Symbol (PK)	Exchange (PK)
TSLA	NASDAQ
AMZN	NASDAQ
MCSFT	NASDAQ

And then I have a table where I record the last crawl operations I made. The idea is having a script that can restart crawling everyday without recrawling companies that have been done.

Crawl_Settings

Symbol (PK/FK on companies)	Exchange(PK/FK)	Last crawl date	Number of articles crawled
TSLA	NASDAQ	19/11/2021	20
AMZN	NASDAQ	12/11/2021	20

I thought about making a query that would get me all the companies that have a last crawl date that is not today.

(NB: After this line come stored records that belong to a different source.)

theorem doneArm_congr (hr : s1.inputs.rspReady = s2.inputs.rspReady) : (doneArm s1).tick = (doneArm s2).tick := by
  simp only [doneArm, hr]
  split
  · exact congrArg takeResult h
  · exact h

/-- The step of a busy state, given its arm: a channel error, which every busy state reads, goes first. -/
theorem busy_congr (hr1 : s1.inputs.rst = false) (hr2 : s2.inputs.rst = false) (hb : s1.st.busy = true)
    (he : s1.inputs.chErr = s2.inputs.chErr)
    (harm : s1.inputs.chErr = false → s2.inputs.chErr = false → step s1 = step s2) : step s1 = step s2 := by
  have hst : s1.st = s2.st := by simpa using congrArg State.st h
  cases he2 : s2.inputs.chErr
  · exact harm (he.trans he2) he2
  · rw [step_of_chErr hr1 hb (he.trans he2), step_of_chErr hr2 (hst ▸ hb) he2]
    exact congrArg (fun s => Host.Outcome.next (chanErr s)) h

/-- Two states with the same registers that agree on the inputs read take the same step. -/
theorem step_congr (hagree : agreeOnRead s1.st s1.inputs s2.inputs) : step s1 = step s2 := by
  obtain ⟨hrst, hread⟩ := hagree
  cases hr2 : s2.inputs.rst
  case true =>
    rw [step_reset (hrst.trans hr2), step_reset hr2]
    exact congrArg (fun s => Host.Outcome.next (resetRegisters s)) h
  have hr1 := hrst.trans hr2
  have hst : s1.st = s2.st := by simpa using congrArg State.st h
  have hop : s1.opR = s2.opR := by simpa using congrArg State.opR h
  have hsp : s1.spanR = s2.spanR := by simpa using congrArg State.spanR h
  cases hs1 : s1.st <;> rw [hs1] at hread <;> have hs2 := hst.symm.trans hs1
  case idle =>
    obtain ⟨hv, hcop, hcspan⟩ := hread
    cases hv2 : s2.inputs.cmdValid
    · rw [step_idle_wait hr1 hs1 (hv.trans hv2), step_idle_wait hr2 hs2 hv2, h]
    · rw [step_idle_command hr1 hs1 (hv.trans hv2), step_idle_command hr2 hs2 hv2, hcop, hcspan,
        idle_command_congr h _ hs1 hs2]
  case tx =>
    obtain ⟨he, hready⟩ := hread
    refine busy_congr h hr1 hr2 (by rw [hs1]; rfl) he fun he1 he2 => ?_
    rw [step_tx_calm hr1 he1 hs1, step_tx_calm hr2 he2 hs2, hop, hsp, txArm_congr h _ _ hready]
  case rx =>
    obtain ⟨he, hv, hd, ht⟩ := hread
    refine busy_congr h hr1 hr2 (by rw [hs1]; rfl) he fun he1 he2 => ?_
    rw [step_rx_calm hr1 he1 hs1, step_rx_calm hr2 he2 hs2, rxArm_congr h hv hd ht]
  case chk =>
    refine busy_congr h hr1 hr2 (by rw [hs1]; rfl) hread fun he1 he2 => ?_
    rw [step_chk_calm hr1 he1 hs1, step_chk_calm hr2 he2 hs2, hop, chkArm_tick, chkArm_tick, h]
  case backoff =>
    refine busy_congr h hr1 hr2 (by rw [hs1]; rfl) hread fun he1 he2 => ?_
    rw [step_backoff_calm hr1 he1 hs1, step_backoff_calm hr2 he2 hs2, backoffArm_tick, backoffArm_tick, h]
  case done => rw [step_done hr1 hs1, step_done hr2 hs2, doneArm_congr h hread]
  case code6 | code7 =>
    rw [step_unreachable hr1 (by simp [hs1]), step_unreachable hr2 (by simp [hs2])]
    exact congrArg (fun s => Host.Outcome.next (recover s)) h

end SameRegisters

/-- Settles O46: the two states have the same registers once the inputs are used up. -/
theorem unreadInputsHaveNoEffect : Obligations.UnreadInputsHaveNoEffect := fun _ _ _ _ hagree =>
  step_congr rfl hagree

/-- Settles O20: the error's completion in a busy state; IDLE and DONE do not read `ch_err`. -/
theorem channelErrorEndsRunningOperation : Obligations.ChannelErrorEndsRunningOperation := by
  refine ⟨fun s => step_of_chErr, fun s inp rest e hs => unreadInputsHaveNoEffect s _ _ rest ?_⟩
  rcases hs with hs | hs <;> rw [hs]
  · exact ⟨rfl, rfl, rfl, rfl⟩
  · exact ⟨rfl, rfl⟩

/-! Acceptance and the command frame (R204 to R207). -/

/-- Settles O22: acceptance, for the operation and for the step that presents it; its byte 0 is on offer since
`tx_idx` is 0. -/
theorem acceptanceLatchesOperation : Obligations.AcceptanceLatchesOperation := by
  refine ⟨fun i s hi hs => exec_accept (not_reserved_of_lt_six hi) hs, fun i s hi hs => ?_,
    fun s hr hs hv hop => ?_, fun s => step_idle_wait⟩
  · have hbyte := txData_of_tx (s := accept i.opcode i.span s) rfl (show 0 < 9 by decide)
    exact ⟨_, exec_accept (not_reserved_of_lt_six hi) hs, rfl, hbyte⟩
  · have hres : isReserved (decodeCw s.inputs.cmdOp s.inputs.cmdSpan).opcode = false := by
      rw [opcode_decodeCw, not_reserved_of_lt_six hop]
    rw [step_idle_command hr hs hv, exec_accept hres hs, opcode_decodeCw, span_decodeCw]
    rfl

/-- Settles O23: the completion of a reserved code, for the operation and for the step that presents it. -/
theorem reservedCodeCompletesIllegal : Obligations.ReservedCodeCompletesIllegal := by
  refine ⟨fun span i s hi hs => ?_, fun s hr hs hv hop => ?_⟩
  · rcases hi with rfl | rfl <;> exact exec_illegalOp rfl hs
  · have hres : isReserved (decodeCw s.inputs.cmdOp s.inputs.cmdSpan).opcode = true := by
      rw [opcode_decodeCw]
      rcases hop with h | h <;> rw [h] <;> rfl
    refine ⟨(illegalOp s).tick, ?_, rfl, rfl, rfl, rfl, rfl, rfl, rfl, rfl, rfl, rfl, rfl, rfl, rfl, rfl, rfl⟩
    rw [step_idle_command hr hs hv, exec_illegalOp hres hs]
    rfl

/-- Settles O24: without `tx_ready` the arm keeps the state; with it, the transfer below index 8. -/
theorem txOffersEachByteUntilTaken : Obligations.TxOffersEachByteUntilTaken := by
  intro s hr hc hs
  refine ⟨fun hn => ⟨?_, rfl⟩, fun hready hx => ?_⟩
  · rw [step_tx_calm hr hc hs, txArm_not_ready _ _ hn]
  · have h9 : s.txIdx.toNat < 9 := by bv_omega
    refine ⟨h9, ?_⟩
    rw [step_tx_calm hr hc hs, txArm_next _ _ hready hx h9]
    rfl

/-- Settles O25: the transfer below index 8, with the operation's own frame in the shared cycle. -/
theorem everyOperationSendsItsFrameByte : Obligations.EveryOperationSendsItsFrameByte := by
  intro i s k hk hs hc hready hx
  have hxk : s.txIdx.toNat = k := by rw [hx, BitVec.toNat_ofNat]; omega
  have hlt : s.txIdx < 8 := by rw [BitVec.lt_def, hxk]; exact hk
  have hnext : s.txIdx + 1 = BitVec.ofNat 4 (k + 1) := by rw [hx, BitVec.ofNat_add]; rfl
  subst hxk
  rw [exec_eq_opCycle, opCycle_tx _ _ _ _ hs, unlessChanErr_calm hc, txArm_next _ _ hready hlt (by omega), ← hnext]
  rfl
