-- ==== Sys2Proof/Machine/Operands.lean ====
section
/-! DEFINITION. Operand forms and the pure computations on them: bit order (R83, R84), the shift-in (R13), the writer's
placement of a bit (R181), Match (R55), symbols (R54), UTF-8 well-formedness (R203), and which parameter values are legal
(R10). -/

namespace Sys2Proof.Machine

/-- Appending one bit to a sequence's value: `(v << 1) | b` (R13, R128). -/
def shiftIn (v : Word) (b : Bool) : Word := (v <<< 1) ||| (BitVec.ofBool b).setWidth 32

/-- The next bit the reader delivers: `BR_BUF[BR_CNT-1]` (R45). -/
def State.nextBit (s : State) : Bool := s.brBuf.getLsbD (s.brCnt.toNat - 1)

/-- `BW_ACC[7-BW_CNT] <- b` (R181). -/
def placeBit (acc : Byte) (cnt : Nat) (b : Bool) : Byte :=
  (acc &&& ~~~(1#8 <<< (7 - cnt))) ||| ((BitVec.ofBool b).setWidth 8 <<< (7 - cnt))

/-- Bit `i` of the n-bit sequence WR writes, counted from the first: `WDATA[n-1-i]` (R38, R127, R181). -/
def writeBit (n i : Nat) (v : Word) : Bool := v.getLsbD (n - 1 - i)

/-- `Match(k, v)` (R55): the index of the valid entry whose code is the sequence `(k, v)`, if there is one. -/
def matchCode (m : List MapEntry) (k : Nat) (v : Word) : Option Nat :=
  m.findIdx? (fun e => e.clen.toNat == k && e.code.setWidth 32 == v)

/-- `MAP[e].SYM[0..SYMLEN-1]` (R54). An invalid index has no symbol; no rule asks for one. -/
def entrySym (m : List MapEntry) (e : Nat) : List Byte :=
  match m[e]? with
  | some x => x.sym
  | none => []

/-- `SYMBUF[i] <- b` (R202). Bytes beyond `i`, left from an earlier entry, are dropped: no rule reads them (R58, log 9). -/
def putSymByte (buf : List Byte) (i : Nat) (b : Byte) : List Byte := buf.take i ++ [b]

/-- A Unicode scalar value (R203, G1): U+0000 to U+D7FF or U+E000 to U+10FFFF. -/
def isScalarValue (v : Nat) : Bool := decide (v < 0xD800) || (decide (0xE000 ≤ v) && decide (v ≤ 0x10FFFF))

/-- The scan behind `WellFormedUTF8` (R203, G1; PRESUMED, log 18): `need` continuation bytes are still due, `v` is the value
gathered so far, and `least` the smallest value whose shortest form has this many bytes. -/
def utf8Scan (need v least : Nat) : List Byte → Bool
  | [] => need == 0
  | a :: rest =>
    match need with
    | 0 =>
      if a.toNat < 0x80 then utf8Scan 0 0 0 rest
      else if a.toNat / 32 = 6 then utf8Scan 1 (a.toNat % 32) 0x80 rest
      else if a.toNat / 16 = 14 then utf8Scan 2 (a.toNat % 16) 0x800 rest
      else if a.toNat / 8 = 30 then utf8Scan 3 (a.toNat % 8) 0x10000 rest
      else false
    | n + 1 =>
      if a.toNat / 64 ≠ 2 then false
      else if n = 0 then
        decide (least ≤ v * 64 + a.toNat % 64) && isScalarValue (v * 64 + a.toNat % 64) && utf8Scan 0 0 0 rest
      else utf8Scan n (v * 64 + a.toNat % 64) least rest

/-- `WellFormedUTF8(s)` (R203, G1): the bytes split wholly into shortest-form encodings of Unicode scalar values. -/
def wellFormedUtf8 (s : List Byte) : Bool := utf8Scan 0 0 0 s

/-- The UTF-8 encoding of exactly one character (R10): well formed, with one byte that is no continuation byte. -/
def isOneChar (s : List Byte) : Bool :=
  wellFormedUtf8 s && (s.filter (fun a => decide (a.toNat / 64 ≠ 2))).length == 1

/-- The legal ranges and constraints of R10. Statements that need them take this as a premise. -/
def paramsLegal (p : Params) : Bool :=
  decide (1 ≤ p.mapEntries) && decide (p.mapEntries ≤ 65536) &&
  decide (1 ≤ p.symBytesMax) && decide (p.symBytesMax ≤ 65535) &&
  isOneChar p.mapEndBytes && isOneChar p.eofBytes && decide (p.mapEndBytes ≠ p.eofBytes) &&
  decide (p.mapEndBytes.length ≤ p.symBytesMax) && decide (p.eofBytes.length ≤ p.symBytesMax)

end Sys2Proof.Machine
end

Select * from companies where symbol,exchange in (
  select symbol,exchange from crawl_settings where date != today
)

I think that this query will work, but won't get me the companies that have never been crawled. Expected result:

Symbol (PK)	Exchange (PK)
AMZN	NASDAQ
MCSFT	NASDAQ

explanation: AMZN has an old crawl date, MCSFT has never been crawled.

Actual result:

Symbol (PK)	Exchange (PK)
AMZN	NASDAQ

CodePudding user response：

You can use an anti-join to get the rows you want. For example:

select c.*
from companies c
left join crawl_settings s on s.symbol = c.symbol 
                          and s.exchange = c.exchange
                          and s.date = today
where s.symbol is null

CodePudding user response：

Impaler's solution is objectively better, because NOT IN has some finicky behavior. But just putting it out there that you were very close to being on the right track.

Just tweak where your inequality is.

Select * from companies where symbol,exchange not in (
  select symbol,exchange from crawl_settings where date = today
)